In opposition to this, what is contended for? – That the law shall be, in every particular cause, what any twelve men, who shall happen to be the jury, shall be inclined to think; liable to no review, and subject to no control, under all the prejudices of the popular cry of the day, and under all the bias of interest in this town, where thousands, more or less, are concerned in the publication of newspapers, paragraphs, and pamphlets. Under such an administration of law, no man could tell, no counsel could advise, whether a paper was or was not punishable.
I can only add my support to that eloquent statement of principle.
It is no doubt true that juries have a de facto power to disregard the law as stated to the jury by the judge. We cannot enter the jury room. The jury is never called upon to explain the reasons which lie behind a verdict. It may even be true that in some limited circumstances the private decision of a jury to refuse to apply the law will constitute, in the words of a Law Reform Commission of Canada working paper, “the citizen’s ultimate protection against oppressive laws and the oppressive enforcement of the law” (Law Reform Commission of Canada, Working Paper 27, The Jury in Criminal Trials (1980)). But recognizing this reality is a far cry from suggesting that counsel may encourage a jury to ignore a law they do not support or to tell a jury that it has a right to do so. The difference between accepting the reality of de facto discretion in applying the law and elevating such discretion to the level of a right was stated clearly by the United States Court of Appeals, District of Columbia Circuit, in United States v. Dougherty, 473 F.2d 1113 (1972), per Leventhal J., at p. 1134:
The jury system has worked out reasonably well overall, providing “play in the joints” that imparts flexibility and avoid[s] undue rigidity. An equilibrium has evolved – an often marvelous balance – with the jury acting as a “safety valve” for exceptional cases, without being a wildcat or runaway institution. There is reason to believe that the simultaneous achievement of modest jury equity and avoidance of intolerable caprice depends on formal instructions that do not expressly delineate a jury charter to carve out its own rules of law.
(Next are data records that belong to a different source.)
-- ==== Sys2Proof/Machine/EscOps.lean ====
section
/-! DEFINITION. The Escapement's releases (chapter 09): service order, slot occurrences, ASYNC and TEST releases, the
end of slot frames, the slot banks. -/

namespace Sys2Proof.Machine

/-! ### Service order (R241) -/

/-- The list rotated to begin with its first element that is not below `k`. -/
def rotateAt {α : Type} (key : α → Nat) (k : Nat) (l : List α) : List α :=
  l.filter (fun x => decide (k ≤ key x)) ++ l.filter (fun x => decide (key x < k))

/-- Services of a port with prio `p` and a bit in `mask`. -/
def svcClass (s : State) (port mask p : Nat) : List Nat :=
  (List.range 16).filter (fun v => bits mask v 1 == 1 && s.get (Reg.ESC_SVC_CTRL_prio (16 * port + v)) == p)

/-- The charge of an air frame's acknowledgement, µs (R244). -/
def ackUsOf (s : State) (a : AirOut) : Nat := if a.ar then ackGap s a.parm.family + a.parm.ackUs else 0

/-- The length charged for a queued frame on port `p` (R244). -/
def frameCharge (s : State) (p : Nat) (f : EscFrame) : Nat :=
  match f.air with
  | some a => chargeLen s p f.test a.parm.n a.parm.airUs (ackUsOf s a)
  | none => f.octets.length

/-- The frames of one service that a port may still examine, in turn. -/
structure Turn where
  svc    : Nat
  frames : List EscFrame

/-- The oldest frame of service `v` in each subscriber queue, in turn; for `own` also that of the port's own queue. -/
def svcFrames (s : State) (port : Nat) (own : Bool) (v : Nat) : List EscFrame :=
  let subs := if port < 4 then s.esc.sub.filterMap (fun e => (e.2.find? (fun f => f.svc == v)).map (fun f => (e.1, f)))
    else []
  let own := if own then ((svcQueue s (16 * port + v)).head?).map (fun f => (2 ^ 17, f)) else none
  (rotateAt (·.1) (tabGetD s.esc.lastSub (16 * port + v) 0) (subs ++ own.toList)).map (·.2)

/-- A service's place in deficit round robin: how often it is visited until its deficit pays for its next frame, and its
place in the round. The service last served goes on without a quantum while its deficit lasts. -/
structure Visit where
  rounds : Nat
  pos    : Nat
  svc    : Nat
  frame  : EscFrame

def quantum (s : State) (n : Nat) : Nat := 64 * atLeast1 (s.get (Reg.ESC_SVC_CTRL_weight n))

/-- The place of service `v` in the round after `last`, which comes first only while its deficit lasts. -/
def drrPos (last v : Nat) : Nat := if v = last then 16 else (v + 16 - last) % 16

/-- The visit that frame `f` of service `v` waits for. -/
def drrVisit (s : State) (port prio v : Nat) (f : EscFrame) : Visit :=
  let last := tabGetD s.esc.lastSvc (4 * port + prio) 0
  let n := 16 * port + v
  let short := (frameCharge s port f : Int) - tabGetD s.esc.deficit n 0
  ⟨if v = last ∧ short ≤ 0 then 0 else max 1 ((short + quantum s n - 1) / quantum s n).toNat, drrPos last v, v, f⟩

/-- The visit that comes first. -/
def drrFirst (l : List Visit) : Option Visit :=
  l.foldl (fun m x => match m with
    | none => some x
    | some b => if x.rounds < b.rounds ∨ x.rounds = b.rounds ∧ x.pos < b.pos then some x else some b) none

/-- Frame `x` is served: every service that was visited and has a frame to serve takes its quanta, and the frame's length is
paid. -/
def drrServe (s : State) (port prio : Nat) (all : List Visit) (x : Visit) : State :=
  let s := all.foldl (fun s y =>
    let n := 16 * port + y.svc
    let visits := if x.rounds = 0 then 0 else if y.pos ≤ x.pos then x.rounds else x.rounds - 1
    s.onEsc (fun e => { e with deficit := tabPut e.deficit n (tabGetD e.deficit n 0 + ((visits * quantum s n : Nat) : Int)) })) s
  let n := 16 * port + x.svc
  s.onEsc (fun e => { e with
    deficit := tabPut e.deficit n (tabGetD e.deficit n 0 - (frameCharge s port x.frame : Int))
    lastSvc := tabPut e.lastSvc (4 * port + prio) x.svc
    lastSub := tabPut e.lastSub n (x.frame.ctx.getD (2 ^ 17) + 1) })

/-- The services of a class in the order in which a round examines them: the one last served first while it has deficit left,
else last; the others after it in turn. -/
def drrOrder (s : State) (port prio : Nat) (turns : List Turn) : List Turn :=
  let last := tabGetD s.esc.lastSvc (4 * port + prio) 0
  let mine := turns.filter (fun t => t.svc == last)
  let others := rotateAt (·.svc) (last + 1) (turns.filter (fun t => t.svc != last))
  (if 0 < tabGetD s.esc.deficit (16 * port + last) 0 then mine ++ others else others ++ mine).filter (fun t => !t.frames.isEmpty)

/-- The first of the passing frames in the order of the rounds is served. -/
def drrDone (s : State) (port prio : Nat) (passing : List Visit) : Option EscFrame × State :=
  match drrFirst passing with
  | none => (none, s)
  | some x => (some x.frame, drrServe s port prio passing x)

/-- Frames of a prio class are examined, service by service; a frame that fails leaves its place to the next of its service, and
a service of which none passes adds nothing to its deficit (R241). A frame that its service's first visit pays for is
served at once; else the services whose frame has passed go on in rounds. At most `n` frames are examined; what is left of
the limit is answered too. -/
def selectClass (test : State → EscFrame → Bool × State) (port prio : Nat) :
    Nat → State → List Turn → List Visit → Option EscFrame × Nat × State
  | 0, s, _, passing => let (f, s) := drrDone s port prio passing; (f, 0, s)
  | n + 1, s, todo, passing =>
    match todo with
    | [] => let (f, s) := drrDone s port prio passing; (f, n + 1, s)
    | t :: rest => match t.frames with
      | [] => selectClass test port prio n s rest passing
      | f :: fs =>
        let x := drrVisit s port prio t.svc f
        match test s f with
        | (true, s) =>
          if x.rounds = 0 ∨ x.rounds = 1 ∧ x.pos < 16 then (some f, n, drrServe s port prio (x :: passing) x)
          else selectClass test port prio n s rest (x :: passing)
        | (false, s) => selectClass test port prio n s (if fs.isEmpty then rest else ⟨t.svc, fs⟩ :: rest) passing

/-- A port selects a frame (R241): strict priority, then deficit round robin; `own` frames of the port beside those of the
subscribers; at most `n` are examined. -/
def selectFrame (test : State → EscFrame → Bool × State) (port mask : Nat) (own : Bool) :
    State → Nat → List Nat → Option EscFrame × State
  | s, _, [] => (none, s)
  | s, n, p :: r =>
    match selectClass test port p n s (drrOrder s port p ((svcClass s port mask p).map (fun v => ⟨v, svcFrames s port own v⟩))) [] with
    | (some f, _, s) => (some f, s)
    | (none, n, s) => selectFrame test port mask own s n r

/-! ### Tests common to releases -/

/-- A frame leaves its queue. -/
def removeFrame (s : State) (f : EscFrame) : State :=
  match f.air, f.ctx with
  | some _, some k => setSubQueue s k ((subQueue s k).filter (fun x => x.ref != f.ref))
  | _, _ => setSvcQueue s (16 * f.port + f.svc) ((svcQueue s (16 * f.port + f.svc)).filter (fun x => x.ref != f.ref))

/-- An earlier air frame of the node and service is held by AMC or a chain (R238). -/
def heldEarlier (s : State) (f : EscFrame) : Bool :=
  f.ctx.isSome && f.air.isSome && s.esc.held.any (fun x => x.ctx == f.ctx && x.svc == f.svc)

/-- The context that an air frame needs and that is bad: its destination's or its first hop's (R296). -/
def frameBad (s : State) (f : EscFrame) : Option Nat :=
  match f.air with
  | some a => (f.ctx.toList ++ a.hop.toList).find? (ctxBad s)
  | none => none

/-- A frame that needs a bad context is dropped and counted like one without a counter (R296). -/
def badDrop (s : State) (f : EscFrame) (k : Nat) : State := escEnd (noCounter (removeFrame s f) k) f true { sec := 10 }

/-- Expiry, a bad context and suspension at examination by port `p` (R236, R238, R296). -/
def examFirst (s : State) (p : Nat) (f : EscFrame) : Bool × State :=
  if expired s (16 * p + f.svc) f then (false, escDrop (removeFrame s f) f 5)
  else match frameBad s f with
  | some k => (false, badDrop s f k)
  | none =>
    let susp := match f.ctx with
      | some k => f.air.isSome && s.cget k Cx.suspend == 1
      | none => false
    if susp then (false, if s.on Reg.ESC_CTRL_suspend_drop then escDrop (removeFrame s f) f 8 else s)
    else (true, s)

/-- The same, and no earlier frame of its node and service is held (R238). -/
def examHeld (s : State) (p : Nat) (f : EscFrame) : Bool × State :=
  match examFirst s p f with
  | (ok, s) => (ok && !heldEarlier s f, s)

/-- The buckets of the frame's path, accessed, conform (R242). -/
def bucketsPass (s : State) (p : Nat) (f : EscFrame) : Bool × State :=
  let n := 16 * p + f.svc
  let s := bktAccess (bktAccess s n) (portBkt p)
  let ok := bktConforms s n && bktConforms s (portBkt p)
  match f.air, f.ctx with
  | some _, some k =>
    let s := subAccess s k
    (ok && subConforms s k, s)
  | _, _ => (ok, s)

/-- The frame is charged to every bucket on its path (R245). -/
def chargeAll (s : State) (p len : Nat) (f : EscFrame) : State :=
  let s := bktCharge (bktCharge s (16 * p + f.svc) len) (portBkt p) len
  match f.air, f.ctx with
  | some _, some k => subCharge s k len
  | _, _ => s

/-- The Fusee's release test, with its counter (R247). -/
def fuseeTest (s : State) (band freq occHz a : Nat) : Bool × State :=
  let s := fusBoundary s band freq occHz
  if fusPass s band freq occHz a then (true, s) else (false, s.bump Reg.ESC_CNT_FUSEE_HOLD)

/-- The path of a service, on the port of a chain (R237). -/
def svcPath (s : State) (c v : Nat) : Nat :=
  let p := s.get (Reg.ESC_SVC_CTRL_path (16 * c + v))
  if p = 3 then 1 else p

/-- A released frame is held until it ends. -/
def holdFrame (s : State) (f : EscFrame) : State := (removeFrame s f).onEsc (fun e => { e with held := e.held ++ [f] })

def heldFrame (s : State) (ref : Nat) : Option EscFrame := s.esc.held.find? (fun f => f.ref == ref)

/-- A held frame returns to the head of its service in its queue (R232). -/
def returnFrame (s : State) (f : EscFrame) : State :=
  let s := s.onEsc (fun e => { e with held := e.held.filter (fun x => x.ref != f.ref) })
  match f.ctx with
  | some k =>
    let q := subQueue s k
    setSubQueue s k (q.takeWhile (fun x => x.svc != f.svc) ++ f :: q.dropWhile (fun x => x.svc != f.svc))
  | none => setSvcQueue s (16 * f.port + f.svc) (f :: svcQueue s (16 * f.port + f.svc))

/-! ### Slot occurrences (R229-R234) -/

def bankAct (s : State) : Nat := s.get Reg.ESC_STATUS_bank_act

def frameLenOf (s : State) (bank : Nat) : Nat :=
  atLeast1 (if bank = 0 then s.get Reg.ESC_FRAME_LEN0_frame_len else s.get Reg.ESC_FRAME_LEN1_frame_len)

/-- SLOTFRAME_BOUNDARY (R229). -/
def slotframeBoundary (s : State) : State :=
  if balOff s ∨ liveAngle s / 65536 % frameLenOf s (bankAct s) ≠ 0 then s
  else
    let sel := s.get Reg.ESC_BANK_bank_sel
    if sel = bankAct s then s
    else ((s.set Reg.ESC_STATUS_bank_act sel).set Reg.ESC_STATUS_bank_pending 0).raise 151 sel

/-- The slotframe after the one that begins at cycle `c`: counts go on at 0 after 2³² (R229). -/
def nextFrame (s : State) (k c : Nat) : Nat :=
  let n := c + frameLenOf s (k / 256)
  if 2 ^ 32 ≤ n then 0 else n

/-- The slotframe of entry `k` in which grid angle `w` lies. -/
def frameAt (s : State) (k w : Nat) : Nat := w / 65536 / frameLenOf s (k / 256) * frameLenOf s (k / 256)

/-- The slotframe of entry `k` whose occurrence, `lead` units early, is the latest reached. -/
def occCycle (s : State) (k lead : Nat) : Nat :=
  let c0 := frameAt s k (liveAngle s)
  let c1 := nextFrame s k c0
  if !s.on Reg.ESC_STATUS_bank_pending && reached s (slotStart s k c1 + angleMod - lead) then c1 else c0

/-- The occurrence is inert (R230) but for its plan entry, or of the inactive bank. -/
def occInert (s : State) (k : Nat) : Bool :=
  !s.on (Reg.ESC_SLOT_B_valid k) || k / 256 != bankAct s ||
    decide (frameLenOf s (k / 256) ≤ s.get (Reg.ESC_SLOT_A_cyc k))
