/-! ### The end of an attempt (R221, R222) -/

def slpEndTry (s : State) (k : Nat) : State := s.onSlp (fun x => { x with tries := tabDel x.tries k })

/-- The node of a frame that SLP sends. -/
def slpCtxOf (f : EscFrame) : Nat := ((f.air.bind (·.hop)).or f.ctx).getD 0

/-- An attempt failed with a tx_status (0: no acknowledgement). One that was not sent counts as not acknowledged. -/
def slpFailed (s : State) (k : Nat) (t : Attempt) (f : EscFrame) (tx : Nat) : State :=
  let s := fusRelease (slpEndTry s k) f.ref
  let s := s.bump (if tx = 6 then Reg.SLP_CNT_CD_ABORT else Reg.SLP_CNT_NOACK)
  let s := if t.plain then s else s.cset k Cx.miss (min 15 (s.cget k Cx.miss + 1))
  let s := slpMoved s k
  let f := { f with fails := f.fails + 1 }
  let s := if s.get (Reg.SLP_CLS_RETRY_retries (slpClass s k)) + 1 ≤ f.fails then
      (airEnd (s.bump Reg.SLP_CNT_DROP) f f.chain { amc := 6, tx := tx } false).raise 146 k
    else returnFrame s f
  if s.cget k Cx.oos = 0 ∧ !t.plain ∧ atLeast1 (s.get (Reg.SLP_CLS_RETRY_oos_miss (slpClass s k))) ≤ s.cget k Cx.miss then
    slpOos s k 1
  else s

/-- An attempt's payload was acknowledged, or asked for no acknowledgement. -/
def slpDone (s : State) (k : Nat) (f : EscFrame) : State :=
  airEnd (slpMoved ((slpEndTry s k).cset k Cx.miss 0) k) f f.chain {} true

/-- A command of SLP ended (R221). -/
def slpTxEnd (s : State) (e : TxEnd) : State :=
  match heldFrame s e.cmd.ref with
  | none => s
  | some f =>
    let k := slpCtxOf f
    match tabGet s.slp.tries k with
    | none => s
    | some t =>
      let sent := e.first.isSome
      let f := f.after e
      let s := s.onEsc (fun x => { x with held := x.held.map (fun y => if y.ref = f.ref then f else y) })
      let s := if sent && !t.plain then s.bump (if t.fallback then Reg.SLP_CNT_FB_SENT else Reg.SLP_CNT_WIN_SENT) else s
      match e.status, f.air with
      | 0, some a =>
        let end_ := e.first.getD 0 + e.airUs * 1000
        if a.ar then awaitAck (fusRelease s f.ref) f.ref e.cmd.issuer e.chain (e.first.getD 0) e.airUs e.cmd.chan a
        else
          let s := slpDone s k f
          if t.plain && t.more then pendSend s k end_ e.upset else s
      | st, _ => slpFailed s k t f st

/-- The acknowledgement of a payload was received at `t`, its end, or not. -/
def slpAcked (s : State) (ref t : Nat) (acked : Bool) (upset : List Nat) : State :=
  match heldFrame s ref with
  | none => s
  | some f =>
    let k := slpCtxOf f
    match tabGet s.slp.tries k with
    | none => s
    | some x =>
      if acked then
        let s := slpDone s k f
        if x.plain && x.more then pendSend s k t upset else s
      else slpFailed s k x f 0

/-! ### Enable (R69, R226) -/

/-- SLP_ENABLE (R19, R69): comparator 14 is claimed for feature 0x15. -/
def slpEnable (s : State) : State :=
  if s.on Reg.SLP_CTRL_enable || !s.on Reg.AMC_CTRL_enable || !s.on Reg.ESC_CTRL_enable then s
  else match claimAll s 0x15 [30] with
    | (true, s) => cmpCarry ((s.set Reg.SLP_CTRL_enable 1).onSlp (fun x => { x with since := s.ltb })) 14
    | (false, s) => s

/-- SLP_DISABLE (R226). -/
def slpDisable (s : State) : State :=
  if !s.on Reg.SLP_CTRL_enable then s
  else cmpDisable (releaseAll ((s.set Reg.SLP_CTRL_enable 0).onSlp (fun x => { x with
    windows := [], pending := [] })) 0x15 [30]) 14

end Sys2Proof.Machine
end

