-- ==== Sys2Proof/Machine/UpOps.lean ====
section
/-! DEFINITION. The uplink path (R20): frame records at AMC (R175, R176), acknowledgements received (R190), the
duplicate test (R184-R186), key tests and decryption (R313), learning (R55, R59, R265), reassembly (R273), egress
(R260-R263, R270, R275). -/

namespace Sys2Proof.Machine

/-! ### Acknowledgements received (R188, R190, R221, R232) -/

/-- What an awaited acknowledgement decides: received, its reception ending at `t`, or not. -/
def ackResult (s : State) (w : AckWait) (t : Nat) (acked : Bool) (upset : List Nat) : State :=
  match w.issuer with
  | .async => match runOf s w.chain with
    | some r => if r.frame.ref = w.ref then runAcked s w.chain r acked else s
    | none => s
  | .slot => slotAcked s w.chain w.ref acked
  | .slp => slpAcked s w.ref t acked upset
  | .pend => slpAcked s w.ref t acked upset
  | _ => s

/-- An acknowledgement frame (R175, R190); `upset` are entries of the Node Table that fail parity now. -/
def ackReceived (s : State) (r : LaneRec) (m : Mhr) (upset : List Nat) : State :=
  let hits := s.amc.waits.filter (waitMatches r m)
  match hits.find? (fun w => !w.ended && decide (r.ltb ≤ w.deadline)) with
  | some w => ackResult (waitDone s w.ref) w r.endLtb true upset
  | none => match hits.find? (·.ended) with
    | some w => waitDone (s.bump Reg.AMC_CNT_ACK_RX_LATE) w.ref
    | none => if hits.isEmpty then s else s.bump Reg.AMC_CNT_ACK_RX_LATE

/-- ACK_WAIT_EXPIRY (R190): at the deadline, with no frame in reception whose SFD came before it. -/
def ackWaitExpiry (s : State) (ref : Nat) : State :=
  match s.amc.waits.find? (fun w => w.ref == ref && !w.ended) with
  | none => s
  | some w =>
    if s.ltb < w.deadline || ackInAir s w then s
    else ackResult (waitOver s ref) w s.ltb false []

/-! ### Acceptance (R175) -/

/-- The destination checks. A short_addr of 0xFFFE is no address (register table). -/
def addressed (s : State) (m : Mhr) : Bool :=
  let pan := match m.dstPan, m.srcPan with
    | some p, _ => p == panId s || p == 0xFFFF
    | none, some p => p == panId s
    | none, none => true
  let dst := match m.dstMode with
    | 0 => m.ver == 2
    | 2 => m.dst == 0xFFFF || m.dst == s.get Reg.AMC_PAN_short_addr && m.dst != 0xFFFE
    | _ => m.dst == siteEui s
  pan && dst

/-- What a frame's descriptor says of its reception (R330). -/
def rxMetaOf (s : State) (r : LaneRec) : RxMeta := {
  ltb := r.ltb, angle := r.angle, freq := r.freq, band := r.band, lane := r.lane, profile := r.profile
  tsLost := balOff s, captured := r.captured, rssi := r.rssi, lqi := r.lqi }

/-- The Node Table's answer for a source (R20 step 3, R254): its context and primary entry, or none. -/
def sourceLookup (s : State) (m : Mhr) (upset : List Nat) : Option (Nat × Nat) × State :=
  match m.srcMode with
  | 2 => ntLookupPipe s m.src 1 upset
  | 3 => ntLookupPipe s m.src 0 upset
  | _ => (none, s)

/-- The EUI-64 that decides a duty for a source, or bit 0 of an unknown short address (R378). -/
def dutyEui (s : State) (m : Mhr) (ctx : Option Nat) : Nat :=
  match ctx with
  | some k => s.cget k Cx.eui64
  | none => m.src

/-- An acknowledgement is requested, or left to the twin partner (R176, R378, R379). -/
def ackRequest (s : State) (tag : Nat) (r : LaneRec) (m : Mhr) (ctx : Option Nat) : State :=
  if !m.ar || (m.dstMode == 2 && m.dst == 0xFFFF) then s
  else if twinRole s != 0 && !s.on Reg.TWN_CTRL_ack_mode && !performs s (dutyEui s m ctx) then s.bump Reg.TWN_CNT_ACK_YIELD
  else
    (s.bump Reg.AMC_CNT_ACK_REQ).onAmc (fun a => { a with reqs := a.reqs ++ [
      { tag := tag, rcd := r, slot := r.slot, ctx := ctx, at_ := s.ltb, both := ackBoth s
        d := r.endLtb + ackGap s (profFamily s r.profile) * 1000 }] })

/-- The copy of an accepted frame for the twin partner (R380): the PSDU as received, with its FCS. -/
def twinForward (s : State) (r : LaneRec) : State :=
  if twinRole s != 0 && s.on Reg.TWN_CTRL_enable && s.on Reg.TWN_CTRL_fwd_air then
    let (ref, s) := newRef s
    (escQueueFrame (s.bump Reg.TWN_CNT_FWD_TX) {
      ref := ref, port := 7, svc := 0, octets := withFcs r.fcs2 r.psdu, rx := rxMetaOf s r, twin := 0 }).2
  else s

/-- A frame without tag or receive buffer (R25, R282). -/
def tagExhausted (s : State) (lane : Nat) : State := s.bump (Reg.CHZ_LANE_CNT_TAG_EXH lane)

/-- Buffers of a received frame, with its FCS. -/
def rxBufs (r : LaneRec) : Nat := buffersFor (r.psdu.length + fcsLen r.fcs2)

/-- A received beacon (R198): the partner's goes no further. -/
def beaconRecord (s : State) (r : LaneRec) (m : Mhr) : State :=
  let own := match siteInfo m with
    | some i => i.district == s.get Reg.AMC_SITE_district_id && i.site == s.get Reg.AMC_SITE_site_id
    | none => false
  let s := beaconReceived s r m
  if own || !s.on Reg.AMC_CTRL_eb_fwd then s
  else match freeTag s .air r.lane with
    | none => tagExhausted s r.lane
    | some tag =>
      if poolFree s 0 < rxBufs r then tagExhausted s r.lane
      else startFlight (poolTake s 0 (rxBufs r)) tag {
        up := true, ingress := .air, order := 0, stage := .done, octets := r.psdu, rx := rxMetaOf s r
        port := 6, svc := some (reasonSvc s 0), fmt := true, pool := 0, bufs := rxBufs r }

/-- A data or MAC-command frame takes a tag (R20 step 3, R25). Whether a frame for which there is no tag has made its lookup the
spec leaves open: it has not, so neither FWD_CNT_NT_HIT nor FWD_CNT_NT_MISS counts it: DESIGN CHOICE (log 61). -/
def frameTag (s : State) (r : LaneRec) (m : Mhr) (upset : List Nat) : State :=
  match freeTag s .air r.lane with
  | none => tagExhausted s r.lane
  | some tag =>
    if poolFree s 0 < rxBufs r then tagExhausted s r.lane
    else
      let (hit, s) := sourceLookup s m upset
      let ctx := hit.map (·.1)
      let s := startFlight (poolTake s 0 (rxBufs r)) tag {
        up := true, ingress := .air, order := 0, stage := .context, octets := r.psdu, rx := rxMetaOf s r, ctx := ctx
        prim := hit.map (·.2), pool := 0, bufs := rxBufs r }
      twinForward (ackRequest (markCtx s ((flightOf s tag).bind (·.mark)) ctx) tag r m ctx) r

/-- An Enhanced Beacon Request (R197). -/
def isEbr (m : Mhr) (psdu : List Byte) : Bool := m.type == 3 && m.ver == 2 && commandId m psdu == some 7

/-- One frame record at AMC (R175). -/
def recordAt (s : State) (r : LaneRec) (upset : List Nat) : State :=
  let s := s.bump Reg.AMC_CNT_RX_IN
  if !s.on Reg.AMC_CTRL_enable then s.bump Reg.AMC_CNT_RX_OFF
  else match parseMhr r.psdu with
    | none => s.bump Reg.AMC_CNT_ADDR_DROP
    | some m =>
      if 2 < m.ver ∨ 3 < m.type then s.bump Reg.AMC_CNT_ADDR_DROP
      else if m.type = 2 then ackReceived s r m upset
      else if m.type ≠ 0 ∧ !addressed s m then s.bump Reg.AMC_CNT_ADDR_DROP
      else if m.sec ∧ 1 ≤ m.level ∧ m.level ≤ 4 then s.bump Reg.AMC_CNT_SECLVL_DROP
      else if m.type = 0 then beaconRecord s r m
      else
        -- the identifier of a secured command is read once it is decrypted (R313)
        let s := if isEbr m r.psdu ∧ (!m.sec || m.level == 0) then ebrReceived s r.band r.freq r.profile else s
        frameTag s r m upset

/-- FRAME_RECORD: the oldest record that lane `n` has handed over. -/
def frameRecord (s : State) (n : Nat) (upset : List Nat) : State :=
  match s.laneRecs.find? (fun r => r.lane == n) with
  | none => s
  | some r => recordAt { s with laneRecs := s.laneRecs.erase r } r upset

/-! ### The duplicate test (R184-R186) -/

def dupMs (s : State) : Nat := atLeast1 (s.get Reg.AMC_DUP_CFG_dup_time)

/-- The test of a node's frame; it records a frame that passes. A DSN that firmware wrote into the context has no source with
it and is compared alone: DESIGN CHOICE (log 64). -/
def dupNode (s : State) (k : Nat) (m : Mhr) : Bool × State :=
  if m.sec then
    let held := s.cget k Cx.rx_fc_valid == 1
    if held && s.cget k Cx.rx_fc == m.fc && !m.fcSupp then (true, s)
    else if m.fcSupp then (false, s)
    else (false, (s.cset k Cx.rx_fc (if held then max (s.cget k Cx.rx_fc) m.fc else m.fc)).cset k Cx.rx_fc_valid 1)
  else match m.dsn with
    | none => (false, s)
    | some d =>
      let source := (m.srcMode, m.src)
      if s.cget k Cx.dsn_valid = 1 ∧ s.cget k Cx.last_dsn = d ∧ (tabGet s.amc.dsnSrc k).getD source = source ∧
          msSince (msOf s.ltb) (s.cget k Cx.dsn_time) < dupMs s then (true, s)
      else
        let s := ((s.cset k Cx.last_dsn d).cset k Cx.dsn_valid 1).cset k Cx.dsn_time (msOf s.ltb)
        (false, s.onAmc (fun a => { a with dsnSrc := tabPut a.dsnSrc k source }))

/-- The test of a frame without a context. -/
def dupTable (s : State) (m : Mhr) : Bool × State :=
  match m.dsn with
  | none => (false, s)
  | some d =>
    let live := s.amc.dup.filter (fun e => decide (s.ltb < e.2.2 + dupMs s * 1000000))
    if live.any (fun e => e.1 == (m.srcMode, m.src) && e.2.1 == d) then (true, s.onAmc (fun a => { a with dup := live }))
    else
      let live := if 64 ≤ live.length then live.drop 1 else live
      (false, s.onAmc (fun a => { a with dup := live ++ [((m.srcMode, m.src), d, s.ltb)] }))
To accept Mr. Manning’s argument that defence counsel should be able to encourage juries to ignore the law would be to disturb the “marvelous balance” of our system of criminal trials before a judge and jury. Such a disturbance would be irresponsible. I agree with the trial judge and with the Court of Appeal that Mr. Manning was quite simply wrong to say to the jury that if they did not like the law they need not enforce it. He should not have done so.